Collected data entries
● ● ● ●
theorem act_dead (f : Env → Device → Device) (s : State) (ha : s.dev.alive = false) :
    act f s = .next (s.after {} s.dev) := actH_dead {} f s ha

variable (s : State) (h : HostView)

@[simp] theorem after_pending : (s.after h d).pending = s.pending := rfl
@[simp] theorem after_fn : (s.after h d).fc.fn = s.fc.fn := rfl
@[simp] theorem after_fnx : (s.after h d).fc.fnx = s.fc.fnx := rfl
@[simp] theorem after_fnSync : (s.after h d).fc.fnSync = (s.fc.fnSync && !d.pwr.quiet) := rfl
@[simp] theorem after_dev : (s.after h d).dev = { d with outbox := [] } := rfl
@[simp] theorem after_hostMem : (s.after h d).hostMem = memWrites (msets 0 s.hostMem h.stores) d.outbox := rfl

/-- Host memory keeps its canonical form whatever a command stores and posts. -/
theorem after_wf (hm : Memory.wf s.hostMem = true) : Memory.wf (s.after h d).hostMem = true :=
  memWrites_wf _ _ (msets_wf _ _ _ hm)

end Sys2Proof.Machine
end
● ● ● ●
HOW TO COMPLETE THIS TASK. The answer is the full set of records, printed exactly as given.

RESULT BELOW.
theorem act_dead (f : Env → Device → Device) (s : State) (ha : s.dev.alive = false) :
    act f s = .next (s.after {} s.dev) := actH_dead {} f s ha

variable (s : State) (h : HostView)

@[simp] theorem after_pending : (s.after h d).pending = s.pending := rfl
@[simp] theorem after_fn : (s.after h d).fc.fn = s.fc.fn := rfl
@[simp] theorem after_fnx : (s.after h d).fc.fnx = s.fc.fnx := rfl
@[simp] theorem after_fnSync : (s.after h d).fc.fnSync = (s.fc.fnSync && !d.pwr.quiet) := rfl
@[simp] theorem after_dev : (s.after h d).dev = { d with outbox := [] } := rfl
@[simp] theorem after_hostMem : (s.after h d).hostMem = memWrites (msets 0 s.hostMem h.stores) d.outbox := rfl

/-- Host memory keeps its canonical form whatever a command stores and posts. -/
theorem after_wf (hm : Memory.wf s.hostMem = true) : Memory.wf (s.after h d).hostMem = true :=
  memWrites_wf _ _ (msets_wf _ _ _ hm)

end Sys2Proof.Machine
end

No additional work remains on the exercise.